In der Hauptstadt Thimphu werden Fachkräfte in einem zweijährigen Kurs geschult. Die Touristiker-Schmiede in Klessheim (Salzburg) war federführend bei der Lehrplanentwicklung. Zudem finanziert die OEZA jährlich drei Studenten eine Ausbildung in Klessheim (bisher waren es 70). Und demnächst wird ein Trainingshotel eröffnet: Eine österreichische Architektin hat es entworfen und Landestraditionen mit modernem Design verwoben. Ziel ist ein sanfter Tourismus, ein Zwangsumtausch von 250 US-Dollar pro Tag für Urlauber aus dem Westen soll verhindern, dass das Land überlaufen wird. 2014 zählte man 135.000 Touristen in Bhutan, davon 500 aus Österreich.

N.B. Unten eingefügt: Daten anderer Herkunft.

-- ==== Sys2Proof/Machine/Access.lean ====
section
/-! DEFINITION. Where an access lands and what it does there: the address map, the windows, translation, the homes and
their leases, ranges and peers (R205 to R230, R242, R383 to R386, R398, R401 to R404, R410, R411, R413, R421, R423). -/

namespace Sys2Proof.Machine

/-! ### Byte stores and their keys

One list holds every byte store of the device. Physical addresses are their own keys; the local memories follow. -/

/-- Byte `off` of core `c`'s scratchpad. -/
def keySpad (c : CoreNo) (off : Nat) : Nat := 2 ^ 53 + c.toNat * 2 ^ 18 + off
/-- Byte `off` of the memory of cluster `k` of the module. -/
def keyCmem (k : Nat) (off : Nat) : Nat := 2 ^ 54 + k * 2 ^ 26 + off
/-- Byte `off` of a die's scratchpad. -/
def keyDspad (d : DieNo) (off : Nat) : Nat := 2 ^ 55 + d.toNat * 2 ^ 25 + off
/-- Byte `off` of lane slice `l` of core `c`. -/
def keyLane (c : CoreNo) (l off : Nat) : Nat := 2 ^ 56 + c.toNat * 2 ^ 15 + l * 2 ^ 12 + off

def spadSize : Nat := 0x30000

/-! ### Who makes an access -/

/-- The slot for which an access is made, its core, its mode and its address space; `eng`: an engine of the slot makes it
(R275, R383). -/
structure Ctx where
  slot : SlotNo
  core : CoreNo
  mode : BitVec 2
  root : Dword
  eng : Bool
  wfmt : Vector Dword 16
  footh : Nat
  /-- FRM and SRSEED, for a store through a decode window (R212) -/
  frm : BitVec 3
  srseed : Dword
  /-- the element of a vector store, for R47 -/
  elem : Nat := 0
  /-- the ordering class of the access (R234) -/
  cls : BitVec 4 := 0
  /-- the command for which an engine makes it: its place in the slot's program order (R232) -/
  cmd : Option Nat := none
  /-- global bytes are read and written at their home slice (R282, R328) -/
  home : Bool := false
deriving DecidableEq, Repr

/-- The effective ROOT of a slot's region (R379, R383). -/
def State.rootOf (s : State) (t : Slot) : Dword := (s.region t.regionH).elim 0 Region.root

def State.ctxOf (s : State) (n : SlotNo) (eng : Bool) : Ctx :=
  let t := s.getSlot n
  { slot := n, core := coreOf n, mode := t.mode, root := s.rootOf t, eng, wfmt := t.wfmt, footh := t.footh.toNat
    frm := t.frm, srseed := t.srseed }

/-- The slot held in place, for an access of class 0. -/
def State.ctx (s : State) : Ctx := s.ctxOf s.slotNo false

/-- The slot held in place, for an access of class `k`. -/
def State.ctxC (s : State) (k : BitVec 4) : Ctx := { s.ctx with cls := k }

/-- ECTL.CLASS as the command captured it: the class of its completion word (R274, R275). -/
def Cmd.ectlClass (m : Cmd) : BitVec 4 := fld m.er[0] 0 4

/-- The ordering class of a command's accesses: ECTL.CLASS (R275), and 0 for the pixels of a commit (R328). -/
def Cmd.cls (m : Cmd) : BitVec 4 := if m.eng = 5 && fld m.word 16 7 = (4 : BitVec 7) then 0 else m.ectlClass

/-- A memory core serves the accesses of the command, or the ticketed commit unit writes its pixels: both act at a line's home
(R282, R328). -/
def Cmd.atHomes (m : Cmd) : Bool := m.eng = 0 || (m.eng = 5 && fld m.word 16 7 = (4 : BitVec 7))

/-- The engine of a command, for the slot that issued it: with the descriptors, the mode and the seed that the command
captured (R273). A store through a decode window draws with i = 0 and that seed, its flags to FFLAGS (DEDUCED, log 22). -/
def State.ctxCmd (s : State) (m : Cmd) : Ctx :=
  let c := s.ctxOf m.slot true
  { c with wfmt := m.wfmt, frm := m.frm, srseed := m.srseed, cls := m.cls, cmd := some m.id, home := m.atHomes }

/-- The engine of a command that stores its completion word (R274). -/
def State.ctxDone (s : State) (m : Cmd) : Ctx := { s.ctxCmd m with cls := m.ectlClass, home := false }

/-- A free value's place: the counter before the draw, and the state after it. -/
def State.draw (s : State) : Nat × State := (s.drawn, { s with drawn := s.drawn + 1 })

Ruhig breitet sich der Stausee in der zerklüfteten Bergregion aus. Von hier wird das Wasser des kleinen Flusses Daga Chhu durch einen fast acht Kilometer langen Tunnel, der mühsam in den Berg getrieben wurde, abgeleitet. Am Schluss fallen die Wassermassen fast 300 Meter nahezu senkrecht hinab und betreiben die zwei Turbinen des örtlichen Kraftwerks.

Energie aus Wasserkraft

"Die Spitzenauslastung (während der Monsunzeit) liegt bei 126 Megawattstunden", sagt Christine Jantscher, die über die "Austrian Development Agency" (ADA) OEZA-Mittel in Bhutan umsetzt. Aus Österreich stammen die Turbinen (von Andritz) und technisches Know-how.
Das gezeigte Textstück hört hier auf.